A good example of that is CoffeeScript. A lot of people thought that that would be the thing that they would continue using indefinitely, and that is certainly not the case today.
I blame it on the Ternary mishap.
You can blame it on a lot of things, but I think the main thing is that the language caught up, and the features in the language that were the most interesting in terms of CoffeeScript landed in the language, and all of a sudden the delta between them didn’t really warrant an entire compile step anymore.
Do you remember IcedCoffeeScript?
That basically added async/await to CoffeeScript, right? Something like that.
Yeah, yeah. But I think – was that using the crazy… There was like a fork of Node that–
No, it didn’t use fibers, I don’t think so…
Oh, okay, okay.
Man, fibers… You just took me back to like the Node.js email list in 2012. [laughs] Anyway, don’t look at the Node.js email list; it’s a bad idea. I don’t even remember what we were talking about, that’s how much that threw me back. Oh yeah, okay - processing change. Yeah, so if you know that something is happening linearly, or you’re really confident that it’s a linear change, and that you’re not just picking a different opinion, or a different sort of parallel track, it’s always good to just do the work of adopting that. The longer that you go without adopting it, the harder that it’s going to be to adopt it in the future. And if whatever you’re working on, you expect to be alive in the future, then go ahead and do that.

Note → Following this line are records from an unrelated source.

-- ==== Sys2Proof/Machine/State.lean ====
section
/-! DEFINITION. The machine's state as plain data (R20-R55, R60-R62, R95), the reasons a step can stop (R227), and the
state after power-on reset (R55, R250). -/

namespace Sys2Proof.Machine

/-- The sequencer's phase (R47). STATUS.BUSY is 1 exactly when it is `run`. -/
inductive Phase where
  | idle
  | run
  deriving DecidableEq, Repr

/-- CTRL's stored fields (R24). Bits [30:4] are reserved and SRST stores nothing. -/
structure Ctrl where
  variant     : BitVec 2
  xorBytewise : Bool
  irqEn       : Bool
  deriving DecidableEq, Repr

/-- STATUS's stored fields (R30), all but BUSY, which is the phase. -/
structure Flags where
  done     : Bool
  err      : Bool
  ovr      : Bool
  xpath    : Bool
  errCode  : BitVec 4
  errCause : BitVec 4
  deriving DecidableEq, Repr

/-- The operand registers (R37-R41). -/
structure Operands where
  srcAddr : Word
  srcLen  : Word
  dstAddr : Word
  dstLen  : Word
  argLo   : Word
  argHi   : Word
  deriving DecidableEq, Repr

/-- The internal registers (R47, R49), the keyed state of the cipher port for the running command (R51) as the keys of its
encryptors, and the model's own `position`: how far the sequencer has come in the running command. A register of up to
255 bytes holds the big-endian value of its bytes. No register read shows any of them. Log 12. -/
structure Datapath where
  key        : Wide
  kacc       : Wide
  hacc       : Wide
  ctr        : Wide
  blk        : Wide
  pnum       : BitVec 64
  index      : Nat
  encryptors : List Wide
  position   : Nat
  deriving DecidableEq, Repr

/-- Zeroised (R53). MODEL'S CHOICE (DESIGN CHOICE): the block index is 0 as well, after every completion, reset and
acceptance; R53 and R97 do not name it. Log 12. -/
def Datapath.zero : Datapath := ⟨0, 0, 0, 0, 0, 0, 0, [], 0⟩

/-- A region `(a, n)`: the addresses a..a+n-1 (R66). -/
structure Region where
  start : Nat
  len   : Nat
  deriving DecidableEq, Repr

/-- The data memory: the bytes that have a value (R62), addresses strictly rising. An unlisted address has no value. -/
abbrev Memory := List Host.Cell

/-- Everything the spec gives the machine, the host agent, and the model's own `unseen`, `delay`, `tie`, `fresh` and
`draws`. -/
structure State where
  /-- Build and platform parameters (R7); constants (R252). -/
  build   : Build
  /-- CTRL (R24). -/
  ctrl    : Ctrl
  /-- STATUS but for BUSY (R30). -/
  flags   : Flags
  /-- SRC_ADDR, SRC_LEN, DST_ADDR, DST_LEN, ARG_LO, ARG_HI (R37-R41). -/
  opnd    : Operands
  /-- RESULT0 (R42). -/
  result0 : Word
  /-- RESULT1 (R42). -/
  result1 : Word
  /-- PADBYTE.FILL (R44). -/
  fill    : Byte
  /-- The sequencer's phase (R47), read as STATUS.BUSY (R31). -/
  phase   : Phase
  /-- latched_cmd (R95). -/
  latched : Word
  /-- Internal registers (R49, R51). -/
  dp      : Datapath
  /-- The data memory (R60, R62). -/
  mem     : Memory
  /-- The model's own: host turns left before the running command completes (R100). Log 5. -/
  delay   : Nat
  /-- The model's own: the completion falls in the step of a host transaction (R231). Log 6. -/
  tie     : Bool
  /-- The host agent (R86). -/
  host    : HostAgent
  /-- The model's own, for the host's duty at completion (R71, R104): the destination region, or none, of each command
  accepted since the host last observed DONE = 1 or BUSY = 0, latest first. Log 26. -/
  unseen  : List (Option Region)
  /-- The model's own: the counter the free values are applied to. Log 8. -/
  fresh   : Nat
  /-- The model's own: the number of the next RNG answer. Log 3. -/
  draws   : Nat
  deriving DecidableEq, Repr

/-- Reasons the machine stops with a fault: outcomes that the hardware does not report (R227). Log 21. -/
inductive Fault where
  /-- UNINIT_READ: raised by a command's meaning that reads a byte no agent has written (R62). Safe: the hardware goes
  on with whatever the memory holds. -/
  | uninitRead (addr : Nat)
  /-- HOST_RACE: raised by a host write inside a region of the running command (R70). Safe: the host broke a duty and
  the run has no meaning. Log 9. -/
  | hostRace (addr : Nat)
  /-- Raised by a host read of a completed command's destination byte before the host has observed DONE = 1 or BUSY = 0
  (R104). Safe: the host broke a duty and the run has no meaning. Log 26. -/
  | unseenByte (addr : Nat)
  /-- Raised by a host read of RESULT0 or RESULT1, at this offset, after a completion that the host has not observed
  (R104). Safe: the host broke a duty and the run has no meaning. Log 26. -/
  | unseenResult (off : Nat)
  /-- Raised by a host access to a data memory byte that does not exist (R60). Safe. Log 15. -/
  | noSuchByte (addr : Nat)
  deriving DecidableEq, Repr

/-- Reasons a step is refused. -/
inductive Refusal where
  /-- An instruction without a meaning yet; raised by `exec` only. Safe. No arm raises it in this model. -/
  | notModelled (mnemonic : String)
  /-- A register access that is not an aligned 32-bit access: raised by a host transaction (R64). Safe. -/
  | badRegisterAccess (off size : Nat)
  /-- A register access beyond the 4096-byte window: raised by a host transaction (R20). Safe. Log 14. -/
  | outsideWindow (off : Nat)
  deriving DecidableEq, Repr

/-- What a step answers. -/
abbrev Result := Host.Outcome State Fault Refusal

/-- CTRL after reset (R24, R55). -/
def Ctrl.reset : Ctrl := ⟨0, false, false⟩

/-- STATUS after reset (R30, R55). -/
def Flags.reset : Flags := ⟨false, false, false, false, 0, 0⟩

/-- The operand registers after reset (R55). -/
def Operands.reset : Operands := ⟨0, 0, 0, 0, 0, 0⟩

/-- The machine after power-on reset (R55, R250): no data memory byte has a value and no host program is loaded.
`latched`, the block index, `delay`, `tie`, `unseen`, `fresh` and `draws` have values the model names (log 13, 12, 5, 6,
26, 8, 3). -/
def State.reset : State where
  build := Config.build
  ctrl := Ctrl.reset
  flags := Flags.reset
  opnd := Operands.reset
  result0 := 0
  result1 := 0
  fill := 0
  phase := .idle
  latched := 0
  dp := Datapath.zero
  mem := []
  delay := 0
  tie := false
  host := ⟨[], 0, []⟩
  unseen := []
  fresh := 0
  draws := 0

end Sys2Proof.Machine
end

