-- ==== Sys2Proof/Machine/Encrypt.lean ====
section
/-! DEFINITION. ENCRYPT (R180-R184). -/

namespace Sys2Proof.Machine

/-- `N = (s + 1) * b + lastSize`: the bytes ENCRYPT writes for a plaintext of `len` bytes (R180, R181). -/
def encryptSize (v : Variant) (len : Nat) : Nat := ((padDerive len v.b).2 + 1) * v.b + lastSize v

/-- `trailingAligned(key, lastSize)` (R182). -/
def trailingAligned (v : Variant) (key : List Byte) : List Byte := zeros (lastSize v - v.k) ++ key

/-- The segments m[1] .. m[s+1] (R180 steps 3 and 4). -/
def encryptSegments (enc : List Byte → List Byte) (v : Variant) (fill : Byte) (plain : List Byte) : List (List Byte) :=
  let pNum := (padDerive plain.length v.b).1
  let s := (padDerive plain.length v.b).2
  maskBlocks enc v.b 1 (chunks v.b s (plain ++ rep pNum fill)) ++
    [xorWithIntBytes (enc (ctrEncode (s + 1) v.b)) pNum]

/-- The flat segment buffer (R180 steps 3 to 6, R181): `enc` is E under the ephemeral key, `hash` is E under K0. -/
def encryptBuffer (enc hash : List Byte → List Byte) (v : Variant) (key : List Byte) (fill : Byte) (plain : List Byte) :
    List Byte :=
  let segments := encryptSegments enc v fill plain
  segments.flatten ++ xorIntoBytes (trailingAligned v key) (hashChain hash v.b 1 (zeros v.b) segments)

/-- The checks before the draw, in order (R180, R222): the variant, or the first error. -/
def encryptChecks (s : State) : Except CmdError Variant :=
  match selectedVariant s with
  | none => .error .badConfig
  | some v =>
    if ¬ (srcRegion s).Valid s.build.memBytes then .error .rangeSrc
    else if ¬ (dstRegion s).Valid s.build.memBytes then .error .rangeDst
    else if (srcRegion s).Overlaps (dstRegion s) then .error .overlap
    else if (dstRegion s).len < encryptSize v (srcRegion s).len then .error .capacity
    else .ok v

/-- ENCRYPT from the draw on (R180). -/
def encryptDrawn (p : Ports) (s : State) (v : Variant) (draw : Option (Vector Byte v.k)) : CmdResult :=
  match draw with
  | none => .err .entropy
  | some key =>
    if ¬ p.accepts s.ctrl.variant key.toList then .err .cipherInitKey
    else if ¬ p.accepts s.ctrl.variant (publicKey s.build v) then .err .cipherInitK0
    else
      match memReadBytes s.mem (srcRegion s).start (srcRegion s).len with
      | .error a => .uninit a
      | .ok plain =>
        .ok (dstRegion s).start
          (encryptBuffer (blockCipher p s.ctrl.variant v.b key.toList)
            (blockCipher p s.ctrl.variant v.b (publicKey s.build v)) v key.toList s.fill plain)
          (some (BitVec.ofNat 32 (encryptSize v (srcRegion s).len),
            BitVec.ofNat 32 ((padDerive (srcRegion s).len v.b).2 + 2)))
          none

/-- ENCRYPT with given ports (R96, R180). An ENCRYPT that fails a check before the draw takes no draw (R222). -/
def execEncryptWith (p : Ports) (s : State) : Result :=
  match encryptChecks s with
  | .error e => finish s (.err e)
  | .ok v => finish (spendDraws 1 s) (encryptDrawn p s v (p.draw s.draws v.k))

/-- ENCRYPT (R180). -/
def execEncrypt (s : State) : Result := execEncryptWith attachedPorts s

end Sys2Proof.Machine
end

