-- ==== Sys2Proof/Machine/Dispatch.lean ====
section
/-! DEFINITION. One arm for each command of the opcode map (R81, R96): the command's own effect, from the state at its
completion. -/

namespace Sys2Proof.Machine

def exec (i : Instr) (s : State) : Host.Outcome State Fault Refusal :=
  match i with
  | .encrypt => Sys2Proof.Machine.execEncrypt s
  | .decrypt => Sys2Proof.Machine.execDecrypt s
  | .xorInto => Sys2Proof.Machine.execXorInto s
  | .xorWithInt => Sys2Proof.Machine.execXorWithInt s
  | .ctrEncode => Sys2Proof.Machine.execCtrEncode s
  | .ctrDecode => Sys2Proof.Machine.execCtrDecode s
  | .ctrIncrement => Sys2Proof.Machine.execCtrIncrement s
  | .padDerive => Sys2Proof.Machine.execPadDerive s

end Sys2Proof.Machine
end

Also, keeping things as smaller modules that do one thing makes upgrades a lot easier. I would say that’s not universally true, though. It makes upgrading certain components easier, when just those components change, or you just find a new version… But, for instance, the migration in all of Node’s ecosystem, from callbacks to async/await, is a very big transition. And the more modules that you have, in like a big dep tree, the harder that transition is, because you have to update all of them, and you have to [unintelligible 00:51:55.14] all of those updates. It’s pretty painful. We’re doing it right now in IPFS actually, and it’s a huge effort… But at the end of the day worth it, because we know that things are moving in that direction permanently, and we expect to be alive and we expect this project to be used by more people in the future, not less… So we should definitely take down [unintelligible 00:52:13.22]
[00:52:17.00] A couple of things I’d love to dig in… One is just like how do you make that distinction between “This is a linear set of changes”, as you described it, “that’s going to impact the entire industry”, versus a parallel option? People thought CoffeeScript was the future.
Yeah… So at the time you could believe that a little bit easier, because TC39 was doing roughly nothing, and hadn’t put out much in a while. That’s no longer the case though, right?
You can tell what the future of the language is based on what they’re doing… And if you wait to adopt things until they’re at least finalized in terms of specs, and implemented a few places, then you’re pretty safe to know that that’s where the JS language is going, for instance. You’ll still have cases where a feature may ship and then people will just sort of decide not to use it; that’s certainly a possibility. I haven’t quite seen it yet, but we’ve certainly seen it with older syntax; nobody uses the with statement, for instance. Maybe minifiers, but…
Generators also aren’t really that common, right?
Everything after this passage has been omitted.